Haxaya soltó a Jael y se hizo a un lado. Su cuchillo ya no era necesario, así que limpió la hoja con la blanca manga del emperador. Jael se desplomó como si sus piernas no pudieran sostenerlo, con dolor, rabia e impotencia contenidos en el gesto. Parecía estar lidiando con la situación, tratando de comprender todo lo que había perdido.
—¿Y luego qué? —estalló por fin—. ¿Qué pasará cuando regrese a Eretz con tu marca? Arderé entonces. ¿Por qué debería hacer lo que me pides?
La voz de Akiva sonó firme.
—Te doy mi palabra. Obedece. Regresa a casa ahora. Márchate con tu ejército y nada más. No desencadenes el caos. Simplemente vete y jamás encenderé la marca. Te lo prometo.
Jael soltó un resoplido de incredulidad.
—Me lo prometes. Me dejarás vivir, así sin más.
Karou miró a Akiva mientras él elaboraba su respuesta. Había mantenido la calma desde el momento que Jael había aparecido en la habitación y había logrado ocultar el profundo odio que aquel hombre despertaba en él.
—Yo no he dicho eso.
¿Estaba pensando en Hazael? ¿En Festival? ¿En el futuro que estaban a punto de evitar, en el que las armas habrían transformado Eretz en algo más brutal incluso de lo que sus ciudadanos habían conocido hasta entonces?
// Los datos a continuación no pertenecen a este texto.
/-- R261, R268: after samples are pushed, index 0 is the newest and index `k` the one pushed `k` earlier, counted from
the line's delay; any index reads the ring at its place modulo the size. -/
def Obligations.DelayLineIsAFifo : Prop :=
  ∀ (l : DelayLine) (xs : List Cpx), 1 ≤ l.size → l.last < l.size →
    (∀ (k : Nat) (h : k < xs.length), l.delay ≤ k → k < l.size →
      nextDelay (xs.foldl newSample l) (k - l.delay) = xs[xs.length - 1 - k]) ∧
      (∀ i, l.ring[(l.last + l.delay + i) % l.size]? = some (nextDelay l i) ∧ nextDelay l i = nextDelay l (i % l.size)) ∧
        (xs.foldl newSample l).last < l.size ∧ (xs.foldl newSample l).size = l.size

/-! ## Halfband stages -/

/-- R290: HB.CFG in its three modes. -/
def Obligations.HalfbandConfigure : Prop :=
  ∀ (s : State) (u mode : Nib) (a n m p : Word) (k0 : F64), u.toNat < Config.hbUnits → (p = 2 ∨ p = 4) →
    (mode = 0 ∧ m.toNat < 14 ∨
      mode = 1 ∧ n.toNat % 2 = 1 ∧ 3 ≤ n.toNat ∧ n.toNat ≤ Config.hbMaxTaps ∧ LegalReals a n.toNat ∨ mode = 2) →
      ∃ t, exec (.hbCfg u mode a n m p k0) s = .next t ∧
        (∀ d : Fin 14, mode = 0 → m.toNat = d.val →
          (t.hbAt u.toNat).design = .table d ∧ (t.hbAt u.toNat).wpass = wpass d ∧
            (t.hbAt u.toNat).form = (if d.val = 0 then .cic3 else .fir) ∧
              (t.hbAt u.toNat).coeff = if d.val = 0 then [] else hbCoeff d) ∧
        (mode = 1 → (t.hbAt u.toNat).design = .direct ∧ (t.hbAt u.toNat).form = .fir ∧
          (t.hbAt u.toNat).coeff = readReals s.dmem a.toNat n.toNat ∧ (t.hbAt u.toNat).wpass = k0) ∧
        (mode = 2 → (t.hbAt u.toNat).design = .direct ∧ (t.hbAt u.toNat).form = .cic3 ∧
          (t.hbAt u.toNat).coeff = [] ∧ (t.hbAt u.toNat).wpass = k0) ∧
        (t.hbAt u.toNat).cfg = true ∧ decimNat (t.hbAt u.toNat).decim = p.toNat ∧
        (t.hbAt u.toNat).pass0 = PassState.zero ((t.hbAt u.toNat).tapCount - 1) ∧
        (t.hbAt u.toNat).pass1 = PassState.zero ((t.hbAt u.toNat).tapCount - 1) ∧
        OnlyHb u.toNat s t ∧ KeptDmem s t ∧ Completed s t ∧ t.lastCount = s.lastCount

/-- R287, R291: HB.RUN on a configured stage: its output and its count, the pass states alone changed in the unit. -/
def Obligations.HalfbandRun : Prop :=
  ∀ (s : State) (u : Nib) (a d n : Word), s.dmem.wf = true → u.toNat < Config.hbUnits →
    (s.hbAt u.toNat).cfg = true → LegalCpxs a n.toNat → LegalCpxs d ((s.hbAt u.toNat).count n.toNat) →
      ∃ t, exec (.hbRun u a d n) s = .next t ∧
        (let h := s.hbAt u.toNat
         let r := stageApply h.form h.coeff h.decim h.pass0 h.pass1 (readCpxs s.dmem a.toNat n.toNat)
         t.hbAt u.toNat = { h with pass0 := r.1, pass1 := r.2.1 } ∧
           readCpxs t.dmem d.toNat (h.count n.toNat) = r.2.2 ∧
           KeptOutside s t d.toNat (16 * h.count n.toNat) ∧ t.lastCount.toNat = h.count n.toNat) ∧
        OnlyHb u.toNat s t ∧ Completed s t

/-- R282-R287: the output count of a pass and of a stage, before it runs, and the value of every output: of a CIC3 pass the
fixed formula over two pairs of the samples in a row, the first ones from its state; of a FIR pass given enough samples the
ascending sum of the taps against the latest samples, each zero tap but the center one skipped (a NaN tap is not zero,
log 10). -/
def Obligations.PassOutputsAndCounts : Prop :=
  (∀ (st : PassState) (x : List Cpx),
    (let w := [st.xEven, st.xOdd] ++ (if st.hasPend then [st.pend] else []) ++ x
     let o := fun e0 o0 e1 o1 : F64 =>
       fmul 0x3FC0000000000000#64 (fadd (fadd o1 e0) (fmul 0x4008000000000000#64 (fadd o0 e1)))
     (cicpass st x).2.length = (x.length + if st.hasPend then 1 else 0) / 2 ∧
       ∀ (m : Nat) (h : 2 * m + 3 < w.length),
         (cicpass st x).2[m]? =
           some ⟨o w[2 * m].re w[2 * m + 1].re w[2 * m + 2].re w[2 * m + 3].re,
             o w[2 * m].im w[2 * m + 1].im w[2 * m + 2].im w[2 * m + 3].im⟩)) ∧
    (∀ (h : List F64) (st : PassState) (x : List Cpx),
      (firpass h st x).2.length = (x.length + 1 - st.ph.val) / 2 ∧
        (st.hist.length = h.length - 1 → h.length ≤ x.length → ∀ m < (x.length + 1 - st.ph.val) / 2,
          (let newestFirst := (((st.hist ++ x).drop (2 * m + st.ph.val)).take h.length).reverse
           let used := ((List.range h.length).zip (h.zip newestFirst)).filter fun r =>
             !isZero r.2.1 || r.1 == (h.length - 1) / 2
           (firpass h st x).2[m]? =
             some (used.foldl (fun acc r => ⟨fadd acc.re (fmul r.2.1 r.2.2.re), fadd acc.im (fmul r.2.1 r.2.2.im)⟩)
               Cpx.zero)))) ∧
      ∀ (form : PassForm) (h : List F64) (p0 p1 : PassState) (x : List Cpx),
        (stageApply form h .two p0 p1 x).2.2.length = passCount form p0 x.length ∧
          (stageApply form h .four p0 p1 x).2.2.length = passCount form p1 (passCount form p0 x.length)
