-- ==== Sys2Proof/Tests/Slice0.lean ====
section
/-! SUPPORT. Tests: ill-formed terms are refused, every command decodes from a word written out from R141 and R144, one
or two vectors of spec/95_test_vectors.md for each command, and for each statement of the certificates a state and
operands that meet its hypotheses. Expected values are those of the spec's vectors. -/

-- The theorems below are checked one after another, which keeps the memory of a run small.
set_option Elab.async false

namespace Sys2Proof.Tests
open Sys2Proof.Machine

/-! ## Helpers -/

/-- A state running at address 0 with binary64 arrays stored in DMEM. -/
def loaded (data : List (Nat × List F64)) : State :=
  startRun (State.reset.setDmem (data.foldl (fun m c => writeReals m c.1 c.2) []))

/-- The state an outcome goes on in. -/
def goesOn : Result → Option State
  | .next t => some t
  | .fault _ => none
  | .refused _ => none

/-- One command. -/
def ran (i : Instr) (s : State) : Option State := goesOn (exec i s)

/-- One step. -/
def stepped (s : State) : Option State := goesOn (step s)

/-- The fault registers. -/
def faultOf (o : Option State) : Option (Cause × Word) := o.map fun t => (t.cause, t.faultInfo)

/-! ## Ill-formed terms (R143, R144; 90_conflicts.md C9) -/

/-- HB.CFG: A and N outside mode 1, M outside mode 0, K0 in mode 0 and in an unlisted mode. -/
theorem test_illFormed_hbCfg :
    [wellFormed (.hbCfg 0 0 8 0 0 2 0), wellFormed (.hbCfg 0 2 8 0 0 2 0), wellFormed (.hbCfg 0 0 0 3 0 2 0),
      wellFormed (.hbCfg 0 2 0 3 0 2 0), wellFormed (.hbCfg 0 1 0 3 1 2 0), wellFormed (.hbCfg 0 2 0 0 1 2 0),
      wellFormed (.hbCfg 0 0 0 0 0 2 1), wellFormed (.hbCfg 0 3 0 0 0 2 1)] = List.replicate 8 false := by decide

/-- GZ.CFG: M and K2 in mode 0 and in an unlisted mode. -/
theorem test_illFormed_gzCfg :
    [wellFormed (.gzCfg 0 0 4 1 0 0 1 0), wellFormed (.gzCfg 0 0 4 0 0 0 1 1), wellFormed (.gzCfg 0 3 4 1 0 0 1 0),
      wellFormed (.gzCfg 0 3 4 0 0 0 1 1)] = List.replicate 4 false := by decide

/-! ## Decoding: a word for every command

Each word is written from the field table R141 and the row of R144: OPC, UNIT and MODE in the lowest eight digits, then
A, B, D, N, M, P, the reserved word and the halves of K0, K1, K2. -/

theorem test_decode_nop : decodeTableWord 32
    0x00000000
      = some (.nop) := by decide +kernel

theorem test_decode_halt : decodeTableWord 32
    0x00000001
      = some (.halt) := by decide +kernel

theorem test_decode_jump : decodeTableWord 64
    0xA1B2C3D0_00000002
      = some (.jump 0xa1b2c3d0) := by decide +kernel

theorem test_decode_lset : decodeTableWord 160
    0x80000003_00000000_00000000_00000000_00000003
      = some (.lset 0x80000003) := by decide +kernel

theorem test_decode_loop : decodeTableWord 64
    0xA1B2C3D0_00000004
      = some (.loop 0xa1b2c3d0) := by decide +kernel

theorem test_decode_signal : decodeTableWord 32
    0x00000005
      = some (.signal) := by decide +kernel

theorem test_decode_vadd : decodeTableWord 160
    0x80000003_D0E0F0C1_B0B1B2B3_A1B2C3D0_00000010
      = some (.vadd 0xa1b2c3d0 0xb0b1b2b3 0xd0e0f0c1 0x80000003) := by decide +kernel

theorem test_decode_vsub : decodeTableWord 160
    0x80000003_D0E0F0C1_B0B1B2B3_A1B2C3D0_00000011
      = some (.vsub 0xa1b2c3d0 0xb0b1b2b3 0xd0e0f0c1 0x80000003) := by decide +kernel

theorem test_decode_vmul : decodeTableWord 160
    0x80000003_D0E0F0C1_B0B1B2B3_A1B2C3D0_00000012
      = some (.vmul 0xa1b2c3d0 0xb0b1b2b3 0xd0e0f0c1 0x80000003) := by decide +kernel

theorem test_decode_vdiv : decodeTableWord 160
    0x80000003_D0E0F0C1_B0B1B2B3_A1B2C3D0_00000013
      = some (.vdiv 0xa1b2c3d0 0xb0b1b2b3 0xd0e0f0c1 0x80000003) := by decide +kernel

theorem test_decode_vscale : decodeTableWord 320
    0xBFF00000_00000001_00000000_00000000_00000000_80000003_D0E0F0C1_00000000_A1B2C3D0_00000014
      = some (.vscale 0xa1b2c3d0 0xd0e0f0c1 0x80000003 0xbff0000000000001) := by decide +kernel

theorem test_decode_vconj : decodeTableWord 160
    0x80000003_D0E0F0C1_00000000_A1B2C3D0_00000015
      = some (.vconj 0xa1b2c3d0 0xd0e0f0c1 0x80000003) := by decide +kernel

theorem test_decode_vmag : decodeTableWord 160
    0x80000003_D0E0F0C1_00000000_A1B2C3D0_00000016
      = some (.vmag 0xa1b2c3d0 0xd0e0f0c1 0x80000003) := by decide +kernel
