-- ==== Sys2Proof/Machine/State.lean ====
section
/-! DEFINITION. Everything the manual gives the machine, as plain data: the station's eleven blocks (block overview), the
lines it drives and samples, the work of the slot in hand, the channel memory on the lane (R12), and the queue of steps
that wait. One record a block, so that a step that leaves a block alone leaves one field alone. -/

namespace Sys2Proof.Machine

/-! ### How a step can stop -/

/-- Why the machine stops with a fault. There is no such reason: every step the manual describes has a next state, and a
step whose occasion has not come leaves the state as it is (notes/assumptions/2.md). The type has no constructor, so that
no meaning can stop here. -/
inductive Fault where
deriving DecidableEq, Repr

/-- Why a step is refused. -/
inductive Refusal where
  /-- Raised by `exec`'s arm for a row that has no meaning yet. Safe: the model stops where the hardware goes on. -/
  | notModelled (mnemonic : String)
deriving DecidableEq, Repr

/-! ### Start Loader (chapter 2) -/

/-- The fourteen channel-common fields of the start record, words 1 to 14 (section 2.3). -/
structure Timing where
  openDelay : Nat
  rowHold : Nat
  closeDelay : Nat
  writeRecovery : Nat
  readLatency : Nat
  writeLatency : Nat
  turnRW : Nat
  turnWR : Nat
  openSpacing : Nat
  alertWindow : Nat
  writeSpacing : Nat
  refreshBusy : Nat
  refreshPeriod : Nat
  wakeDelay : Nat
deriving DecidableEq, Repr

/-- An access window: the granules from base to limit, and the rights code 1 read, 2 write, 3 read-write (R35). -/
structure Window where
  base : Nat
  limit : Nat
  rights : Nat
deriving DecidableEq, Repr

/-- The loaded configuration (R33). -/
structure Settings where
  timing : Timing
  idleWait : Nat
  listenWait : Nat
  ageStep : Nat
  ageMax : Nat
  guardMax : Nat
  priorityPermit : Bool
  quietPermit : Bool
  /-- the used windows, in window order -/
  windows : List Window
  resyncHold : Nat
  digest : Digest
deriving DecidableEq, Repr

/-- What an operation reads while no configuration is loaded (notes/assumptions/19.md): no rule of the manual consults a
setting then. -/
def Settings.unloaded : Settings where
  timing := ⟨0, 0, 0, 0, 0, 0, 0, 0, 0, 0, 0, 0, 0, 0⟩
  idleWait := 0
  listenWait := 0
  ageStep := 0
  ageMax := 0
  guardMax := 0
  priorityPermit := false
  quietPermit := false
  windows := []
  resyncHold := 0
  digest := 0

/-- The Start Loader (R25 to R36). -/
structure Loader where
  /-- the straps sample; none while hard reset is held -/
  straps : Option StationNo
  /-- the 44 words as read; none until the read completes -/
  record : Option (Vector RecordWord 44)
  /-- the loaded configuration; none until a record passes its tests -/
  settings : Option Settings
  /-- the select line of the start port -/
  selected : Bool
  /-- the serial output line of the start port -/
  serialOut : Bool
  /-- the serial clock is driven in the slot in hand (R198) -/
  serialClock : Bool
deriving DecidableEq, Repr

/-! ### Membership Controller (chapter 3) -/

/-- The station states (section 3.1). -/
inductive StationState where
  | off | loading | listening | initializing | member | resync | leaving | draining | detached | withdrawn
deriving DecidableEq, Repr

/-- The initialization step: the next command of the sequence of R48, steps 1 to 7. -/
inductive InitStep where
  | setReadLatency | setWriteLatency | setCheckEnable | setAlertEnable | closeAll | firstRefresh | secondRefresh
deriving DecidableEq, Repr

/-- The drain target (R37). -/
inductive DrainTarget where
  | listening | withdrawn
deriving DecidableEq, Repr

/-- The Membership Controller (R37). -/
structure Membership where
  state : StationState
  /-- the set of present station numbers, bit n for station n (R40) -/
  roster : StationSet
  /-- 0..65535 (R47) -/
  silence : Nat
  initStep : Option InitStep
  drainTarget : Option DrainTarget
  leaveDoubt : Bool
deriving DecidableEq, Repr

/-! ### Bank Mirror (chapter 4) -/

/-- The row a bank record holds open, and the slot of its OPEN (R63). -/
structure OpenRow where
  row : RowNo
  slot : Nat
deriving DecidableEq, Repr

/-- A per-bank record (R63): CLOSED when `opened` is none. -/
structure BankRecord where
  opened : Option OpenRow
  earliestColumn : Nat
  earliestClose : Nat
  earliestOpen : Nat
deriving DecidableEq, Repr

/-- channel_state of a known mirror (R64); a doubted mirror's reads UNKNOWN. -/
inductive ChannelState where
  | initializing | running | sleeping
deriving DecidableEq, Repr

/-- What a known mirror holds besides the kept fields (R63 to R65). -/
structure KnownMirror where
  banks : Vector BankRecord 16
  channel : ChannelState
  refreshHold : Bool
  quietHold : Bool
deriving DecidableEq, Repr

/-- last_direction (R64). -/
inductive Direction where
  | read | write
deriving DecidableEq, Repr

/-- The kept fields (R64, R65), but for write_fence. -/
structure KeptFields where
  dataFree : Nat
  /-- none is NONE -/
  lastDirection : Option Direction
  earliestOpenAny : Nat
  earliestWriteAny : Nat
  commandBlockUntil : Nat
  lastOpenOrWrite : Option Nat
  sleepSeen : Bool
  /-- recent issuers: the newer of the last two slots -/
  newerIssuer : Option StationNo
  /-- recent issuers: the older of the last two slots -/
  olderIssuer : Option StationNo
deriving DecidableEq, Repr

/-- write_fence (R64, R180), with its final mark. -/
structure WriteFence where
  issuer : StationNo
  bank : BankNo
  row : CheckValue
  column : ColumnNo
  bursts : BurstCount
  limit : Nat
  final : Bool
deriving DecidableEq, Repr

/-- The Bank Mirror: `known` is none while the mirror is doubted, `kept` none while the kept fields have no value (R65). -/
structure Mirror where
  known : Option KnownMirror
  kept : Option KeptFields
  fence : Option WriteFence
deriving DecidableEq, Repr

/-! ### Request Queue (chapter 5) -/

/-- The kinds of an entry but FENCE. -/
inductive MemKind where
  | read | write | exclRead | exclWrite
deriving DecidableEq, Repr

/-- An entry's class (R115, R116). -/
inductive EntryClass where
  | ordinary | priority
deriving DecidableEq, Repr

/-- Why a request is refused (R196). -/
inductive RefusalReason where
  | starting | notMember | full | tagInUse | align | range | access | badState
deriving DecidableEq, Repr

/-- The responses a retired entry can have (R105). -/
inductive EntryOutcome where
  | ok | exokay | exfail | dataError | aborted
deriving DecidableEq, Repr

/-- The phases of an entry (section 5.3); DONE carries the response the entry retires with. -/
inductive Phase where
  | waiting | readIssued | writeIssued | retryWait
  | done (outcome : EntryOutcome)
deriving DecidableEq, Repr

/-- One burst of write data with its mask (R88). -/
structure WriteBurst where
  data : BurstData
  mask : Mask
deriving DecidableEq, Repr

/-- A command judged for an offered entry in the slot in hand (R110, R112, R114). -/
structure Judged where
  command : LaneCommand
  eligible : Bool
deriving DecidableEq, Repr

/-- The fields a FENCE entry does not have (R88). -/
structure MemFields where
  kind : MemKind
  thread : Thread
  bank : BankNo
  row : RowNo
  column : ColumnNo
  bursts : BurstCount
  /-- the write data of a write kind -/
  writeData : List WriteBurst
  /-- the bursts captured for the last READ command -/
  captured : List BurstData
  /-- whether one of the captured bursts failed its check -/
  captureFailed : Bool
  cls : EntryClass
  age : Nat
  guardCount : Nat
  retryUsed : Bool
  issueSlot : Option Nat
  /-- the model's own: the slot of the entry's move to RETRY_WAIT (notes/assumptions/16.md) -/
  retrySlot : Option Nat
  /-- the Selector's work of the slot in hand: absent when the entry is not in the offered set (R110) -/
  judged : Option Judged
deriving DecidableEq, Repr

/-- An entry of the Request Queue (R88): a FENCE entry when `mem` is none. -/
structure Entry where
  tag : Tag
  phase : Phase
  mem : Option MemFields
  /-- the model's own: the slot of admission (notes/assumptions/6.md) -/
  joined : Nat
  /-- the model's own: the place in arrival order (R87), which outlives the entry's place in the queue until its response
  has joined the list (notes/assumptions/22.md) -/
  order : Nat
deriving DecidableEq, Repr

/-! ### Reservation Table (chapter 9) and Data Unit (chapter 10) -/

/-- A reservation (R162). -/
structure Reservation where
  thread : Thread
  bank : BankNo
  row : RowNo
  column : ColumnNo
  setOrder : Nat
deriving DecidableEq, Repr

/-- The last write record (R163). -/
structure LastWrite where
  bank : BankNo
  row : CheckValue
  firstColumn : Nat
  lastColumn : Nat
  lastDataSlot : Nat
deriving DecidableEq, Repr

/-- The Reservation Table with its last write record. -/
structure ReservationTable where
  reservations : List Reservation
  lastWrite : Option LastWrite
deriving DecidableEq, Repr

/-- The alert attribution record (R172). -/
structure Attribution where
  slot : Nat
  issuer : StationNo
  bank : BankNo
  column : ColumnNo
  bursts : BurstCount
  row : CheckValue
  retried : Bool
deriving DecidableEq, Repr

/-- The last alerted write (R172). -/
structure AlertedWrite where
  issuer : StationNo
  bank : BankNo
  row : CheckValue
  column : ColumnNo
  bursts : BurstCount
  limit : Nat
deriving DecidableEq, Repr

/-- What the data lines carry in one slot (R195). -/
structure DataSlot where
  data : BurstData
  mask : Mask
  check : Byte
deriving DecidableEq, Repr

/-- The Data Unit (R172) and its drive of the data lines in the slot in hand (R176). -/
structure DataUnit where
  attribution : Option Attribution
  fencedEntry : Option Tag
  lastAlerted : Option AlertedWrite
  /-- what the station drives on the data lines in this slot; none is released -/
  driving : Option DataSlot
deriving DecidableEq, Repr

/-! ### Refresh and Quiet Controller (chapter 8) -/

/-- The Refresh and Quiet Controller (R144). -/
structure RefreshQuiet where
  active : Bool
  debt : Nat
  counting : Bool
  periodCount : Nat
  /-- none is UNKNOWN -/
  duty : Option StationNo
  /-- the current quiet permission; none before the record is loaded -/
  permission : Option Bool
  idleCount : Nat
  vote : Bool
deriving DecidableEq, Repr

/-! ### Client Port and Report (chapter 11) -/

/-- The responses of the port (R196). -/
inductive ResponseKind where
  | retired (outcome : EntryOutcome)
  | refused (reason : RefusalReason)
deriving DecidableEq, Repr

/-- A response: its header's fields and the data words that follow it (R196). -/
structure Response where
  kind : ResponseKind
  requestKind : BitVec 4
  tag : Tag
  thread : Thread
  data : List PortWord
deriving DecidableEq, Repr

/-- A response made in the slot in hand, which joins the response list at the slot's end (R188). A REPORT's is made from
the fields as the slot leaves them (R189). -/
inductive Joining where
  | made (r : Response)
  /-- the response of an entry that retired in the slot, with the entry's place in arrival order (R188) -/
  | retired (order : Nat) (r : Response)
  | report (tag : Tag)
deriving DecidableEq, Repr

/-- A write request whose data words are not all taken yet (R186). -/
structure PartialWrite where
  exclusive : Bool
  tag : Tag
  thread : Thread
  bursts : BurstCount
  urgent : Bool
  address : Address
  words : List PortWord
deriving DecidableEq, Repr

/-- The client port (R186 to R188). -/
structure ClientPort where
  /-- the take line of the slot in hand -/
  take : Bool
  inProgress : Option PartialWrite
  /-- the model's own: the requests accepted so far, which number the entries (notes/assumptions/22.md) -/
  admitted : Nat
  joining : List Joining
  /-- the response list, oldest first -/
  responses : List Response
  /-- words of the oldest response already sent -/
  sent : Nat
  /-- what the response path carries in this slot, each word with its start mark -/
  responsePath : List (Bool × PortWord)
deriving DecidableEq, Repr

/-- The fault kinds (R191). -/
inductive FaultKind where
  | badStartRecord | duplicateNumber | configMismatch | claimFault | mirrorFault
  | commandAlert | refreshOverrun | readDataError | writeDataError | orphanWrite
deriving DecidableEq, Repr

/-- The fault record (R191): fault_set has bit k - 1 for the kind of code k. -/
structure FaultRecord where
  first : Option (FaultKind × Byte)
  kinds : BitVec 10
  /-- the attention line of the slot in hand (R192) -/
  attention : Bool
deriving DecidableEq, Repr

/-- The eight counters (R193). -/
structure Counters where
  claimsWon : Counter
  claimsLost : Counter
  requestsCompleted : Counter
  exclusiveFailures : Counter
  readRetries : Counter
  writeRetries : Counter
  resyncs : Counter
  refreshesIssued : Counter
deriving DecidableEq, Repr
—No te abrasaré —Akiva dejó que su rostro reflejara el concepto que tenía de su tío—. Esa es mi única promesa, y no significa que vayas a seguir vivo —dejó que la repugnante imaginación de su tío se pusiera a funcionar—. Tal vez tengas una oportunidad —sonrió ligeramente—. Tal vez me veas llegar —se apoyó en el silencio y dejó que se prolongara y, luego, de repente, lo interrumpió—. Aunque probablemente no.
Karou siguió el ejemplo de Akiva y se desvaneció también. Virko y Haxaya lo hicieron un instante después, cuando Akiva lanzó su hechizo sobre los dos. Jael y los Dominantes vieron sombras que se dirigían hacia la ventana y desaparecían, y allí no quedó nada excepto la agitada respiración de un emperador destrozado, los sollozos intermitentes de un monstruo loco y dos hileras de soldados silenciosos que no sabían cómo reaccionar.